Join the SDF Public Access UNIX System today!
(Score: 0) by Anonymous Coward on Tuesday April 14 2015, @06:29PM
I am well aware that it is very taboo to mention this, but the phrase "NSA crimes" should be scrubbed from the tabloid summary unless one can elucidate what these crimes are. I do want to point out proactively that copy-and-pasting the 4th Amendment scores you negative points unless you can explain it within the context of judicial decisions over the last 50 years (in other words, demonstrating your lack of understanding of the law does not make something is illegal).
(Score: 3, Insightful) by Anal Pumpernickel on Wednesday April 15 2015, @12:19AM
Judges can't change the constitution, and their interpretations are often wrong. I know it's popular to believe that courts are always right, but that sort of thinking is paradoxical (How could courts overrule past court decisions, then? Did reality magically change in that amount of time?) and indicates that one cannot distinguish reality from legal fictions. When the courts mess it up, as they often do, it's up to The People to somehow fix the situation.
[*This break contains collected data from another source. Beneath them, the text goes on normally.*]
/-- A figure leaves the stages it runs on: at the next loop tick each ramps down, or parks from ARMED;
on a shared stage that others still run on its slot ends (R164, R285). -/
def State.leaveStages (s : State) (f : Nat) : State :=
  let l : Leave := { fig := f, mode := (s.figAt f).mode, members := (s.members f).filter (s.soleOn f) }
  (s.members f).foldl (fun t p =>
    if s.soleOn f p then
      t.modForce p (fun y => { y with enableDue := none, leaveDue := if y.out == .off then none else some l })
    else t.leaveSlot f p) s

/-- The disables of a port that take effect at this loop tick (R285, R291). -/
def State.leaveNow (s : State) (p : Nat) : State :=
  match (s.spAt p).force.leaveDue with
  | none => s
  | some l =>
    let n := s.downPeriods l.fig l.mode (l.members.headD p)
    (s.disablePort p n).modForce p (fun y => { y with leaveDue := none, leave := some l })

/-- Disable a figure with a cause of Tables 10.4 and 14.10: 1 host, 2 WINDDOWN, 3 budget (R117, R195,
R402). -/
def State.figDisable (s : State) (f cause : Nat) : State :=
  if !(s.figAt f).enabled then s
  else
    let flags := s.cutFlags f
    let t := s.apCut f cause
    let t := t.listCut f cause (flags ||| 0x10#16) .idle
    let t := ((t.tuneCut f).captureCut f).modFig f (fun x => { x with enabled := false })
    ((List.range t.groups).foldl (fun t g => t.auxFigCut g f) t).leaveStages f

/-- An Unveil moves a running figure to other stages (R197): it leaves its own; a list with no point
in flight goes on. -/
def State.figMove (s : State) (f : Nat) : State :=
  let flags := s.cutFlags f
  let t := s.apCut f 1
  let t := if (s.figAt f).flight.isSome then t.listCut f 1 (flags ||| 0x10#16) .idle else t
  let t := ((t.tuneCut f).captureCut f).modFig f (fun x => { x with enabled := false })
  ((List.range t.groups).foldl (fun t g => t.auxFigCut g f) t).leaveStages f

/-- RAMP_DOWN_END (R164, R285). -/
def execRampDownEnd (port : Nat) (s : State) : Host.Outcome State Fault Refusal :=
  let f := (s.spAt port).force
  finish s
    (if s.grpRuns (port / 8) && f.out == .rampDown && atSafe f then
      s.modForce port (fun x => { x with out := .park, en := false, down := none, seq := 0 })
    else s)

/-- The low lines of a port in the order of their release (R164). -/
def State.releaseOrder (s : State) (p : Nat) : List Nat :=
  let low := (s.spAt p).force.lines
  match s.desc p with
  | some d => (dOrder d).filter (fun l => low.contains l)
  | none => low

/-- PARK_END (R164, Table 13.4 step 2): after a disable, or after a trip. -/
def execParkEnd (port : Nat) (s : State) : Host.Outcome State Fault Refusal :=
  let f := (s.spAt port).force
  let due := s.ticksUs (port / 8) (dn (s.descOf port) 0xAA 2) ≤ f.seq
  finish s
    (if s.grpRuns (port / 8) && f.driven && due && (f.out == .park || f.out == .tripped) then
      s.modForce port (fun x =>
        { x with
          out := if x.out == .park then .off else x.out
          leave := none
          driven := false
          release := s.releaseOrder port
          seq := 0 })
    else s)

/-- RNG_LINE_RELEASE (R164, Table 13.4 step 3): one low line a tick, once an open range window has closed
(Table 11.4). -/
def execRngLineRelease (port : Nat) (s : State) : Host.Outcome State Fault Refusal :=
  let f := (s.spAt port).force
  finish s
    (match f.release with
     | l :: rest =>
       if s.grpRuns (port / 8) && 1 ≤ f.seq && !f.driven && f.win.isNone then
         s.modForce port (fun x =>
           { x with lines := x.lines.filter (fun y => y != l), release := rest, seq := 0 })
       else s
     | [] => s)

end Sys2Proof.Machine
end

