-- ==== Sys2Proof/Machine/Sweep.lean ====
section
/-! DEFINITION. Sweeps (chapter 14): the table and generators, the runner and its points. -/

namespace Sys2Proof.Machine

/-! ## The table and generators (R380, R395, R403) -/

/-- What makes an entry unwritable (R380): the offset of the first bad field. -/
def entryBad (e : BitVec 256) : Option Nat :=
  let m := ptMode e
  let r := ptRngReq e
  let v := ptSpanReq e
  ([(0x00, ptStart e ≤ 2 && (m ≤ 5 || m == 15)),
    (0x01, (r ≤ 5 || 14 ≤ r) && (v ≤ 3 || 14 ≤ v)),
    (0x02, bits e 22 20 == 0), (0x03, bits e 31 29 == 0),
    (0x1C, !ptPulse e || ptWidth e != 0)] : List (Nat × Bool)).find? (fun t => !t.2)
    |>.map (fun t => t.1)

/-- Why a run of table entries cannot be named: the offset of FIRST or COUNT. -/
def tableRange (first count : Nat) : Option Nat :=
  if 65536 ≤ first then some 0x20
  else if count = 0 ∨ 128 < count ∨ 65536 < first + count then some 0x22 else none

/-- SWP_TABLE_WRITE (R378, R380). -/
def execSwpTableWrite (r : Req) (first : Nat) (entries : List (BitVec 256)) (s : State) :
    Host.Outcome State Fault Refusal :=
  editCommand r 0x0401 s fun s =>
    match tableRange first entries.length with
    | some d => s.refuse r 0x0401 stRange d
    | none =>
      match firstBad (fun i e => (entryBad e).map (fun o => (stRange, 32 * i + o))) 0 entries with
      | some (st, d) => s.refuse r 0x0401 st d
      | none =>
        let put (t : Tab (BitVec 256)) (i : Nat) : Tab (BitVec 256) :=
          let e := entries.getD i 0#256
          if e = 0#256 then tdel t (first + i) else tput t (first + i) e
        let t := s.modMaq (fun m =>
          { m with sweep := (List.range entries.length).foldl put m.sweep })
        t.edited.editOk r 0x0401 []

/-- SWP_TABLE_READ. -/
def execSwpTableRead (r : Req) (first count : Nat) (s : State) : Host.Outcome State Fault Refusal :=
  umser r 0x0402 {} s fun s =>
    match tableRange first count with
    | some d => s.refuse r 0x0402 stRange d
    | none => s.ok r 0x0402 [] ((List.range count).flatMap (fun i =>
        leBytes 32 (tget 0#256 (s.setOf r.set).sweep (first + i)).toNat))

def genType (b : BitVec 512) : Nat := bits b 7 0
def genInner (b : BitVec 512) : Bool := b.getLsbD 8
def genSites (b : BitVec 512) : Nat := bits b 31 16
def genStart (b : BitVec 512) : Int := sbits b 32 32
def genStop (b : BitVec 512) : Int := sbits b 64 32
def genCount (b : BitVec 512) : Nat := bits b 127 96
def genFirst (b : BitVec 512) : Nat := bits b 143 128
def genTemplate (b : BitVec 512) : BitVec 256 := b.extractLsb' 256 256

/-- What makes a generator unwritable: its form, a reserved field, or a template no entry may hold. -/
def genBad (b : BitVec 512) : Option Nat :=
  if 3 < genType b then some 0
  else if bits b 15 9 != 0 then some 1
  else if bits b 255 144 != 0 then some 0x12
  else if genType b = 0 then none
  else
    let t := genTemplate b
    let e := if genType b = 3 then t ||| 0x40#256 else t
    (entryBad e).map (fun o => 0x20 + o)

/-- SWP_GEN_WRITE (R395). -/
def execSwpGenWrite (r : Req) (fig : Nat) (block : BitVec 512) (s : State) :
    Host.Outcome State Fault Refusal :=
  editCommand r 0x0403 s fun s =>
    if !s.sets.maq.figs.contains fig then s.refuse r 0x0403 stRange 0x20
    else match genBad block with
      | some d => s.refuse r 0x0403 stRange d
      | none =>
        let t := s.modMaq (fun m =>
          { m with gens := if genType block = 0 then tdel m.gens fig else tput m.gens fig block })
        t.edited.editOk r 0x0403 []

/-! ## Runners (R383, R385, R405) -/

/-- The runner of a figure: its master stage port, while it is placed with a list. -/
def State.runnerOf (s : State) (f : Nat) : Option Nat :=
  if s.castN 0x43A f = 0 && !listRuns (s.figAt f) then none else s.master f

/-- Code of a runner state (Table 14.5) and of a point state (Table 14.6). -/
def runCode (r : RunState) : Nat :=
  match r with
  | .idle => 0
  | .armed => 1
  | .waiting => 2
  | .active => 3
  | .held => 4
  | .ended => 5
def ptCode (p : PtState) : Nat :=
  match p with
  | .pending => 0
  | .placed => 1
  | .settling => 2
  | .aperture => 3

/-- A port serves several figures by turns (R193). -/
def State.shared (s : State) (p : Nat) : Bool := 1 < (s.figsOn p).length

/-- SWP_STATE of a figure (Table 14.18); 0 where it is not defined. -/
def State.swpState (s : State) (f : Nat) : Word :=
  if !s.defined f then 0#32
  else
    let x := s.figAt f
    let run := s.runnerOf f
    at32 (run.getD 0xFF) 16 |||
    at32 (match x.flight with
      | some q => ptCode q.state
      | none => 15) 8 |||
    bitAt (x.flight.any (fun q => q.top)) 5 |||
    bitAt (run.any (fun p => s.shared p)) 4 ||| at32 (runCode x.run) 0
Anyone who bothers to read the fourth amendment and understand its spirit will see that the NSA's mass surveillance is unconstitutional. Authoritarians find this inconvenient, however, so they ignore it.
(Score: 1) by Fauxlosopher on Wednesday April 15 2015, @12:52AM
Funny, your viewpoint on this matter seems to use the exact logic as mine, but our views are opposed. Perhaps the difference is that I am aware that people acting under authority of government yet without the provision of delegated authority of the governed via law are literal criminals?
Governments' Authority [soylentnews.org]
Authority's Limits [soylentnews.org]
If action is taken without delegated authority, then government agents' mere actions are outside the law, aka criminal.